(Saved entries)
=== Begin Enclosure ===

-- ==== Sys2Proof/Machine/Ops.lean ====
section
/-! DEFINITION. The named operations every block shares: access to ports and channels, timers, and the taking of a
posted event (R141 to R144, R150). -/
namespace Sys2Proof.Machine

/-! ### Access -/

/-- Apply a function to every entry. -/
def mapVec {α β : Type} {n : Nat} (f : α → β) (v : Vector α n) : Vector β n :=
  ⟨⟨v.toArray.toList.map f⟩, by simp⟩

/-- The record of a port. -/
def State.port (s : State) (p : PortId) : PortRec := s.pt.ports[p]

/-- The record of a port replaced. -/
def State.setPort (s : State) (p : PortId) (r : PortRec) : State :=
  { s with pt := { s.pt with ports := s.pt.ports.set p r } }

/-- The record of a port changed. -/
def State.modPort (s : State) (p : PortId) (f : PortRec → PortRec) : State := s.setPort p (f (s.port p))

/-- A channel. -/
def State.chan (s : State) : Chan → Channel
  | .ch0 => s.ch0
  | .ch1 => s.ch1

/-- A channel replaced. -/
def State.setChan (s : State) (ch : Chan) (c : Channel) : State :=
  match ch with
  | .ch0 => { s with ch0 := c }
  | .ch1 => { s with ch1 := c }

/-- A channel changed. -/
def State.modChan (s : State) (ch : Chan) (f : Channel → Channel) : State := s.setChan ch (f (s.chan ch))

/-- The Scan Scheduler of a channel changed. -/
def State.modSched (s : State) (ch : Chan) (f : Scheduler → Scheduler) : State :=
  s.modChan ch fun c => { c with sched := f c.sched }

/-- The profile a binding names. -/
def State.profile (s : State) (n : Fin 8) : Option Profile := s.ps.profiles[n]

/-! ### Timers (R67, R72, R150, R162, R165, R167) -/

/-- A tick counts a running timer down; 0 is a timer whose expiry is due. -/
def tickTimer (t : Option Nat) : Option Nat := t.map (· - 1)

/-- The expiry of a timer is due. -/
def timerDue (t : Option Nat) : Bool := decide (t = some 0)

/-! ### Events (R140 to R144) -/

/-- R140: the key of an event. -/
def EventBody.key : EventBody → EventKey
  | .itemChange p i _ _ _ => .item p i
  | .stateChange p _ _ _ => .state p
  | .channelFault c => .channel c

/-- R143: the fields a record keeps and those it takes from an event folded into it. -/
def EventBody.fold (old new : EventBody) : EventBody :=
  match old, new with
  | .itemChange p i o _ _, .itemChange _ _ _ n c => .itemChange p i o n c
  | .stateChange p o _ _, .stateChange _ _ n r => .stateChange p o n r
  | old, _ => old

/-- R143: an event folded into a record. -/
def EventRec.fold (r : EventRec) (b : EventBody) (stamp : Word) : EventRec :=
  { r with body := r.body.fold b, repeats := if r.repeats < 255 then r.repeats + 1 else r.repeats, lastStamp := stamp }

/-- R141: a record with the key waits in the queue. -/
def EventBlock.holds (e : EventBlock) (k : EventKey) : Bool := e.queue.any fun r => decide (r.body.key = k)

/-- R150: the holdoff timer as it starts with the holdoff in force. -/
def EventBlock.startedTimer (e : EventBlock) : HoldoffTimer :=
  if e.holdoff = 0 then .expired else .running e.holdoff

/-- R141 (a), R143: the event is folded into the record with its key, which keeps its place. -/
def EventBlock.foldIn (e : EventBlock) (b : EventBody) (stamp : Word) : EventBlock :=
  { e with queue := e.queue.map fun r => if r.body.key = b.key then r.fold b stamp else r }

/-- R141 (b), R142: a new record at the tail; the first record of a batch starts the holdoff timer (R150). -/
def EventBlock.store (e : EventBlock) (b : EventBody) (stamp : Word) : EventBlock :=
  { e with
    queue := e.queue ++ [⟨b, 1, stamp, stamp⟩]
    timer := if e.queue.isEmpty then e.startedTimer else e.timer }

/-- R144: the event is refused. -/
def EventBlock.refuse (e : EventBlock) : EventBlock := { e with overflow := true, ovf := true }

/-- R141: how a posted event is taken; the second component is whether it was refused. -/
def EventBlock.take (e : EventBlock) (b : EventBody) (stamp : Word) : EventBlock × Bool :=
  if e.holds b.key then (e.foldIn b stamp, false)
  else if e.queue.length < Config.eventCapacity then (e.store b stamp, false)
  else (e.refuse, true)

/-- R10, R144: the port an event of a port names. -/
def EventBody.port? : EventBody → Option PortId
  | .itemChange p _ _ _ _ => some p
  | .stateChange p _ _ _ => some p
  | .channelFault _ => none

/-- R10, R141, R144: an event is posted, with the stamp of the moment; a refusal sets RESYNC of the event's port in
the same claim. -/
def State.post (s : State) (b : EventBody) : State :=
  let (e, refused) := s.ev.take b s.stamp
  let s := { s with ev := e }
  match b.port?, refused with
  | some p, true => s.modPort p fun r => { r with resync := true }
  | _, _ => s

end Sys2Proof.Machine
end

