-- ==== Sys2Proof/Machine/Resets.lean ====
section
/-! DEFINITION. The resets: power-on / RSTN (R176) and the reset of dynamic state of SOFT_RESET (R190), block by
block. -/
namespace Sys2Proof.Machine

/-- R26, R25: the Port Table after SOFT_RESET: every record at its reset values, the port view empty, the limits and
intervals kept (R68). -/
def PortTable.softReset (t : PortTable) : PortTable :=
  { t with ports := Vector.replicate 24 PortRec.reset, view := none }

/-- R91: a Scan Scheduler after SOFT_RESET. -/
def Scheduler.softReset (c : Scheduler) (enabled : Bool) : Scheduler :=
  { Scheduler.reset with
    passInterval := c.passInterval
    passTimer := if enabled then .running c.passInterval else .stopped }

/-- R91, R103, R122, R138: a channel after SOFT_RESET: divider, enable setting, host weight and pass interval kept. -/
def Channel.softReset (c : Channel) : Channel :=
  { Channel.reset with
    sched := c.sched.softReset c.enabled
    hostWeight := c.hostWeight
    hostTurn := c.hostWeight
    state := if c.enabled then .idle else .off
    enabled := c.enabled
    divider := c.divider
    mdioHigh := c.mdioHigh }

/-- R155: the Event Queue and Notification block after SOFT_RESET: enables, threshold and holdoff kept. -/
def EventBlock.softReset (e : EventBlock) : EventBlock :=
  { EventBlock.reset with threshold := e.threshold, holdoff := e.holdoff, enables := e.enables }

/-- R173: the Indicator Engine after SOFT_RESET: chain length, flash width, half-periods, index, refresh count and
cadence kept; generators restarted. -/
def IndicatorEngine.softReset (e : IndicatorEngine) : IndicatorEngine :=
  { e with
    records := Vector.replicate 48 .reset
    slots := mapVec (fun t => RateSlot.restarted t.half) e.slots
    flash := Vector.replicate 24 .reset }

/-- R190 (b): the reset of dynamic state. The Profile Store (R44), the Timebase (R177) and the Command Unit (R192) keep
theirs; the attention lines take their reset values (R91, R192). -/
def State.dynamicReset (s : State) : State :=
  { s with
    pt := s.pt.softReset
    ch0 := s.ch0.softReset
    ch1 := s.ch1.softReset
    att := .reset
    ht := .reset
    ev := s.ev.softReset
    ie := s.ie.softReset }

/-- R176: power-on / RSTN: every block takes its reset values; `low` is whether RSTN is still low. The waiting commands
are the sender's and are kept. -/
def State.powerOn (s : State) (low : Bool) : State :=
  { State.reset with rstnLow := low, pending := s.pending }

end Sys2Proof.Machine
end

=== End Enclosure ===

*INSTRUCTIONS FOR THE TASK*. Single out each line of the records above with the string "holds" in it, and copy it.

*RESPONSE TO THE TASK*.
def EventBlock.holds (e : EventBlock) (k : EventKey) : Bool := e.queue.any fun r => decide (r.body.key = k)
  if e.holds b.key then (e.foldIn b stamp, false)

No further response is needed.